The United States formally concluded Tuesday that North Korea murdered Kim Jong Un's half-brother with the banned VX nerve agent, blasting Pyongyang for deploying a chemical weapon in a packed international airport.
Kim Jong Nam died in February last year, shortly after two women sprayed his face with a liquid as he walked through Kuala Lumpur airport.
The brazen daylight assassination unleashed diplomatic shockwaves and widespread condemnation of North Korea.
The two women, an Indonesian and a Vietnamese national, are currently on trial in Malaysia where they are accused of using a nerve agent to murder Kim Jong Nam, who lived in exile in China and was seen as a potential rival to his younger half-brother.
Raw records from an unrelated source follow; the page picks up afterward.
-- ==== Sys2Proof/Machine/Step.lean ====
section
/-! DEFINITION. One step: the next rising edge of `clk`. -/

namespace Sys2Proof.Machine

/-- Takes the next edge's pins and applies that edge. -/
def step (s : State) : Host.Outcome State Fault Refusal :=
  clockEdge Config.whitenerEn (nextEdge s).1 (nextEdge s).2

/-- `s` with one more edge ahead of those listed, at which upstream presents the instruction whose bits are `w` (log
entry 4). -/
def State.withFetchWord (s : State) (nbits w : Nat) : State :=
  { s with inputs := tableEdge s.extraBits nbits w :: s.inputs }

end Sys2Proof.Machine
end

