-- ==== Sys2Proof/Machine/Dispatch.lean ====
section
/-! DEFINITION. One arm per constructor of `Instr` (spec/44_control_ops.md R182). -/

namespace Sys2Proof.Machine

/-- The effect of one input. -/
def exec (i : Instr) (s : State) : Host.Outcome State Fault Refusal :=
  match i with
  | .reserved0 => Sys2Proof.Machine.execReserved0 s
  | .txclr => Sys2Proof.Machine.execTxclr s
  | .appu8 b => Sys2Proof.Machine.execAppu8 b s
  | .appi32 v => Sys2Proof.Machine.execAppi32 v s
  | .enc => Sys2Proof.Machine.execEnc s
  | .rxstart => Sys2Proof.Machine.execRxstart s
  | .dec => Sys2Proof.Machine.execDec s
  | .curwr k => Sys2Proof.Machine.execCurwr k s
  | .rdi16 => Sys2Proof.Machine.execRdi16 s
  | .rdi32 => Sys2Proof.Machine.execRdi32 s
  | .rdf16 scale => Sys2Proof.Machine.execRdf16 scale s
  | .rdf32 scale => Sys2Proof.Machine.execRdf32 scale s
  | .crctx => Sys2Proof.Machine.execCrctx s
  | .rdreg r => Sys2Proof.Machine.execRdreg r s
  | .skip n => Sys2Proof.Machine.execSkip n s
  | .reservedF => Sys2Proof.Machine.execReservedF s
  | .rxbyte b => Sys2Proof.Machine.execRxbyte b s
  | .rxexpire => Sys2Proof.Machine.execRxexpire s
  | .reset => Sys2Proof.Machine.execReset s
  | .frameShort payload crcHi crcLo last => Sys2Proof.Machine.execFrameShort payload crcHi crcLo last s
  | .frameLong payload crcHi crcLo last => Sys2Proof.Machine.execFrameLong payload crcHi crcLo last s

end Sys2Proof.Machine
end

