-- ==== Sys2Proof/Machine/Step.lean ====
section
/-! DEFINITION. One step: take the next input and let the block react to it (spec/00_scope.md R5, R11;
spec/20_memory.md R60). -/

namespace Sys2Proof.Machine

/-- The next input, whole, or nothing: between events the block holds its state (R5, R232; log 7). -/
def step (s : State) : Host.Outcome State Fault Refusal :=
  match fetch s with
  | (some i, t) => exec i t
  | (none, t) => .next t

/-- Present the input a word of the opcode table stands for, ahead of whatever is pending: the next step takes
it (log 8, log 10). -/
def State.withFetchWord (s : State) (nbits w : Nat) : State :=
  match tableInput nbits w with
  | some input => { s with pending := input :: s.pending }
  | none => s

end Sys2Proof.Machine
end

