theorem witness_TransmitAndReceiveShareNoState :
    (∃ b, Instr.appu8 9 = .appu8 b) ∧ (∃ l h c e, Instr.frameShort [4] 1 2 3 = .frameShort l h c e) :=
  ⟨⟨9, rfl⟩, [4], 1, 2, 3, rfl⟩

/-! Fixed-Point Codec -/

theorem witness_Appu8AppendsOneByteOrFails :
    (∃ s : State, s.txp.wf = true ∧ s.txpCur.toNat + 1 = hardware.txpCap) ∧
      ∃ s : State, s.txp.wf = true ∧ hardware.txpCap < s.txpCur.toNat + 1 :=
  ⟨⟨{ State.reset with txp := [(3, 1)], txpCur := 254 }, by decide, by decide⟩,
    { State.reset with txp := [(3, 1)], txpCur := 255 }, by decide, by decide⟩

theorem witness_Appi32AppendsFourBigEndianBytesOrFails :
    (∃ s : State, s.txp.wf = true ∧ s.txpCur.toNat + 4 = hardware.txpCap) ∧
      ∃ s : State, s.txp.wf = true ∧ hardware.txpCap + 1 = s.txpCur.toNat + 4 :=
  ⟨⟨{ State.reset with txp := [(3, 1)], txpCur := 251 }, by decide, by decide⟩,
    { State.reset with txp := [(3, 1)], txpCur := 252 }, by decide, by decide⟩

/-- For the integer and the scaled reads: the field ends at the payload's last byte, or one past it. -/
theorem witness_reads_at_the_bound :
    (walking 13).rxpLen.toNat ≤ hardware.rxpCap ∧ (walking 13).rxpCur.toNat + 2 = (walking 13).rxpLen.toNat ∧
    (walking 14).rxpLen.toNat < (walking 14).rxpCur.toNat + 2 ∧
    (walking 11).rxpCur.toNat + 4 = (walking 11).rxpLen.toNat ∧
    (walking 12).rxpLen.toNat < (walking 12).rxpCur.toNat + 4 ∧ (1 : Word) ≠ 0 ∧ (0xFFFFFFFF : Word) ≠ 0 := by decide

theorem witness_ReadsDenoteTheCodecFunctions :
    hardware.valid = true ∧ Inv hardware (walking 0) ∧ (10 : Word) ≠ 0 ∧
      (∃ x c, readInt16 (walking 0).rxp (walking 0).rxpLen.toNat (walking 0).rxpCur.toNat = some (x, c)) ∧
      (∃ x c, readInt32 (walking 0).rxp (walking 0).rxpLen.toNat (walking 0).rxpCur.toNat = some (x, c)) ∧
      (∃ x c, readFloat16 (walking 0).rxp (walking 0).rxpLen.toNat 10 (walking 0).rxpCur.toNat = some (x, c)) ∧
      (∃ x c, readFloat32 (walking 0).rxp (walking 0).rxpLen.toNat 10 (walking 0).rxpCur.toNat = some (x, c)) ∧
      Inv hardware State.reset ∧ readInt16 State.reset.rxp State.reset.rxpLen.toNat State.reset.rxpCur.toNat = none ∧
      readInt32 State.reset.rxp State.reset.rxpLen.toNat State.reset.rxpCur.toNat = none ∧
      readFloat16 State.reset.rxp State.reset.rxpLen.toNat 10 State.reset.rxpCur.toNat = none ∧
      readFloat32 State.reset.rxp State.reset.rxpLen.toNat 10 State.reset.rxpCur.toNat = none :=
  ⟨by decide, inv_walking, by decide, ⟨_, _, rfl⟩, ⟨_, _, rfl⟩, ⟨_, _, rfl⟩, ⟨_, _, rfl⟩, inv_reset, rfl, rfl, rfl, rfl⟩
The two women say they were recruited to take part in what they thought were prank TV shows but were instead tricked into becoming inadvertent assassins, in an elaborate plot by a group of North Korean agents who then fled country.
On Tuesday, Washington announced it had formally concluded that VX -- an extremely powerful nerve agent -- was used to conduct the slaying and that North Korea was to blame.
"The Government of North Korea used the chemical warfare agent VX to assassinate Kim Jong Nam, in the Kuala Lumpur airport," State Department spokeswoman Heather Nauert said in a statement.
"This public display of contempt for universal norms against chemical weapons use further demonstrates the reckless nature of North Korea and underscores that we cannot afford to tolerate a North Korean WMD program of any kind," she added.
The statement gave no details or evidence on how the US had come to their conclusion.